This is the code repository for our paper: An Engorgio Prompt Makes Large Language Model Babble on
This repository provides tools and code for:
- Crafting and testing Engorgio prompts
- Experimenting with different optimization/design configurations
- Evaluating average length and rate metrics for specific prompts
Citation: If you find our project useful, please consider citing: 🤗🤗🤗
@misc{dong2024engorgio,
title={An Engorgio Prompt Makes Large Language Model Babble on},
author={Jianshuo Dong and Ziyuan Zhang and Qingjie Zhang and Han Qiu and Tianwei Zhang and Hao Wang and Hewu Li and Qi Li and Chao Zhang and Ke Xu},
year={2024},
url={https://arxiv.org/abs/2412.19394},
}
Auto-regressive large language models (LLMs) have yielded impressive performance in many real-world tasks.

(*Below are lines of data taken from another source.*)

-- ==== Sys2Proof/Machine/Access.lean ====
section
/-! DEFINITION. The named reads and updates of single records of the state, the numbering of gates, sides, destinations and ports, positions (R2), and the live counters (R188). Every later meaning goes through these. -/

namespace Sys2Proof.Machine

/-! ### Numbering (spec 00, Names of physical units) -/

/-- Every station, gate, destination and sender, in number order. -/
def allStations : List Station := [0, 1, 2, 3, 4, 5]

/-- G0 to G11. -/
def allGates : List GateId := [0, 1, 2, 3, 4, 5, 6, 7, 8, 9, 10, 11]

/-- D0 to D23. -/
def allDests : List DestId :=
  [0, 1, 2, 3, 4, 5, 6, 7, 8, 9, 10, 11, 12, 13, 14, 15, 16, 17, 18, 19, 20, 21, 22, 23]

/-- Ports 0 to 6. -/
def allSenders : List Sender := allStations.map .station ++ [.site]

/-- Ports 0 to 7. -/
def allPorts : List Port := allSenders.map .sender ++ [.identifier]

/-- The gate of a destination. -/
def destGate (d : DestId) : GateId := ⟨d.val / 2, by omega⟩

/-- The side of a destination: D(2g) left, D(2g+1) right. -/
def destSide (d : DestId) : Side := if d.val % 2 = 0 then .left else .right

/-- The destination on a side of a gate. -/
def gateDest (g : GateId) : Side → DestId
  | .left => ⟨2 * g.val, by omega⟩
  | .right => ⟨2 * g.val + 1, by omega⟩

/-- A side as 0 or 1. -/
def Side.number : Side → Nat
  | .left => 0
  | .right => 1

/-- The port number of a sender, 0..6. -/
def Sender.index : Sender → Fin 7
  | .station s => ⟨s.val, by omega⟩
  | .site => 6

/-- The port number, 0..7. -/
def Port.index : Port → Fin 8
  | .sender q => ⟨(Sender.index q).val, by omega⟩
  | .identifier => 7

/-- A number that names one of n things, if it is in range. -/
def inRange? (n : Nat) (i : Nat) : Option (Fin n) := if h : i < n then some ⟨i, h⟩ else none

/-! ### Positions -/

/-- P has reached X: (P − X) mod 2^24 is less than 2^23 (spec 00, R2). -/
def reached (p x : Pos) : Bool := decide ((p - x).toNat < 8388608)

/-- A distance as a position difference. -/
def dist (n : Nat) : Pos := BitVec.ofNat 24 n

/-! ### Reads and updates of one record -/

/-- The record of destination d. -/
def State.dest (s : State) (d : DestId) : Dest := s.dests[d]

/-- The record of gate g. -/
def State.gate (s : State) (g : GateId) : Gate := s.gates[g]

/-- The link of a sender's port. -/
def State.link (s : State) (q : Sender) : Link := s.links[Sender.index q]

/-- The receiver of a port. -/
def State.receiver (s : State) (p : Port) : Receiver := s.receivers[Port.index p]

/-- The notice queue of a station's port. -/
def State.noticeQueue (s : State) (st : Station) : NoticeQueue := s.notices[st]

/-- Change the record of destination d. -/
def State.modDest (s : State) (d : DestId) (f : Dest → Dest) : State :=
  { s with dests := s.dests.set d (f (s.dest d)) }

/-- Change the record of gate g. -/
def State.modGate (s : State) (g : GateId) (f : Gate → Gate) : State :=
  { s with gates := s.gates.set g (f (s.gate g)) }

/-- Change the link of a sender's port. -/
def State.modLink (s : State) (q : Sender) (f : Link → Link) : State :=
  { s with links := s.links.set (Sender.index q) (f (s.link q)) }

/-- Change the receiver of a port. -/
def State.modReceiver (s : State) (p : Port) (f : Receiver → Receiver) : State :=
  { s with receivers := s.receivers.set (Port.index p) (f (s.receiver p)) }

/-- Change the notice queue of a station's port. -/
def State.modNotices (s : State) (st : Station) (f : NoticeQueue → NoticeQueue) : State :=
  { s with notices := s.notices.set st (f (s.noticeQueue st)) }

/-- Change the belt unit. -/
def State.modBelt (s : State) (f : Belt → Belt) : State := { s with belt := f s.belt }

/-- Change the input pins. -/
def State.modPins (s : State) (f : Pins → Pins) : State := { s with pins := f s.pins }

/-- Change the read-point unit. -/
def State.modReader (s : State) (f : ReadPoint → ReadPoint) : State := { s with reader := f s.reader }

/-- Replace the transit map's list of entries. -/
def State.withMap (s : State) (m : List Entry) : State := { s with map := m }

/-- Change the test result record. -/
def State.modTest (s : State) (f : TestRecord → TestRecord) : State := { s with test := f s.test }

/-- Change the counter bank. -/
def State.modBank (s : State) (f : Bank → Bank) : State := { s with bank := f s.bank }

/-- Apply a change for each member of a list, in the list's order. -/
def forEach {α : Type} (l : List α) (f : α → State → State) (s : State) : State :=
  l.foldl (fun acc x => f x acc) s

/-- Change every record of a table alike. -/
def mapTable {α : Type} {n : Nat} (f : α → α) (v : Vector α n) : Vector α n :=
  ⟨(v.toList.map f).toArray, by simp⟩

/-- The extended switch of a side of a gate, true for extended. -/
def State.switchExtended (s : State) (g : GateId) : Side → Bool
  | .left => s.pins.extLeft[g]
  | .right => s.pins.extRight[g]

/-- The confirm eye of a destination, true for blocked. -/
def State.confirmEye (s : State) (d : DestId) : Bool := s.pins.confirmEyes[d]

/-- The rack sensor of a destination, true for asserted. -/
def State.rackSensor (s : State) (d : DestId) : Bool := s.pins.racks[d]

/-! ### Live counters (11.1) -/

/-- The ten global counters, in the order of snapshot group 0. -/
inductive GlobalCounter where
  | captures
  | reportsMatched
  | reportUnmatched
  | idLost
  | idExpired
  | mapOverrun
  | reroutes
  | tailArrivals
  | suspectDiscards
  | encoderLosses
deriving DecidableEq, Repr

/-- The four counters of a gate. -/
inductive GateCounter where
  | fires
  | lateFires
  | missedFires
  | spacingConflicts
deriving DecidableEq, Repr

/-- The four counters of a destination. -/
inductive DestCounter where
  | assigned
  | arrived
  | misses
  | strays
deriving DecidableEq, Repr

/-- The three counters of a port. -/
inductive PortCounter where
  | framesGood
  | framesBad
  | noticesDropped
deriving DecidableEq, Repr

/-- One of the 178 counters (11.1). -/
inductive Counter where
  | ofPart (c : GlobalCounter)
  | ofGate (g : GateId) (c : GateCounter)
  | ofDest (d : DestId) (c : DestCounter)
  | ofPort (p : Port) (c : PortCounter)
deriving DecidableEq, Repr

/-- Place of a global counter in its group (9.2, groups of READ-SNAPSHOT). -/
def GlobalCounter.place : GlobalCounter → Fin 10
  | .captures => 0
  | .reportsMatched => 1
  | .reportUnmatched => 2
  | .idLost => 3
  | .idExpired => 4
  | .mapOverrun => 5
  | .reroutes => 6
  | .tailArrivals => 7
  | .suspectDiscards => 8
  | .encoderLosses => 9

/-- Place of a gate counter in its group. -/
def GateCounter.place : GateCounter → Fin 4
  | .fires => 0
  | .lateFires => 1
  | .missedFires => 2
  | .spacingConflicts => 3

/-- Place of a destination counter in its group. -/
def DestCounter.place : DestCounter → Fin 4
  | .assigned => 0
  | .arrived => 1
  | .misses => 2
  | .strays => 3

/-- Place of a port counter in its group. -/
def PortCounter.place : PortCounter → Fin 3
  | .framesGood => 0
  | .framesBad => 1
  | .noticesDropped => 2

/-- The place of a counter among the 178: the groups of READ-SNAPSHOT one after another. -/
def Counter.index : Counter → Fin 178
  | .ofPart c => ⟨c.place.val, by omega⟩
  | .ofGate g c => ⟨10 + 4 * g.val + c.place.val, by omega⟩
  | .ofDest d c => ⟨58 + 4 * d.val + c.place.val, by omega⟩
  | .ofPort p c => ⟨154 + 3 * (Port.index p).val + c.place.val, by omega⟩

/-- A live counter's value. -/
def State.counter (s : State) (c : Counter) : Nat := s.bank.live[c.index]

/-- Raise a counter by one, up to 65,535 (R188). -/
def State.raise (s : State) (c : Counter) : State :=
  s.modBank fun b => { b with live := b.live.set c.index (min (b.live[c.index] + 1) 65535) }

/-- Raise a global counter. -/
def State.raisePart (s : State) (c : GlobalCounter) : State := s.raise (.ofPart c)

/-- Raise a gate's counter. -/
def State.raiseGate (s : State) (g : GateId) (c : GateCounter) : State := s.raise (.ofGate g c)

/-- Raise a destination's counter. -/
def State.raiseDest (s : State) (d : DestId) (c : DestCounter) : State := s.raise (.ofDest d c)

/-- Raise a port's counter. -/
def State.raisePort (s : State) (p : Port) (c : PortCounter) : State := s.raise (.ofPort p c)

end Sys2Proof.Machine
end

However, the new paradigm of these LLMs also exposes novel threats. In this paper, we explore their vulnerability to inference cost attacks, where a malicious user crafts Engorgio prompts to intentionally increase the computation cost and latency of the inference process. We design Engorgio, a novel methodology, to efficiently generate adversarial Engorgio prompts to affect the target LLM's service availability. Engorgio has the following two technical contributions. (1) We employ a parameterized distribution to track LLMs' prediction trajectory. (2) Targeting the auto-regressive nature of LLMs' inference process, we propose novel loss functions to stably suppress the appearance of the <EOS> token, whose occurrence will interrupt the LLM's generation process. We conduct extensive experiments on 13 open-sourced LLMs with parameters ranging from 125M to 30B. The results show that Engorgio prompts can successfully induce LLMs to generate abnormally long outputs (i.e., roughly 2-13X longer to reach 90%+ of the output length limit) in a white-box scenario and our real-world experiment demonstrates Engergio's threat to LLM service with limited computing resources.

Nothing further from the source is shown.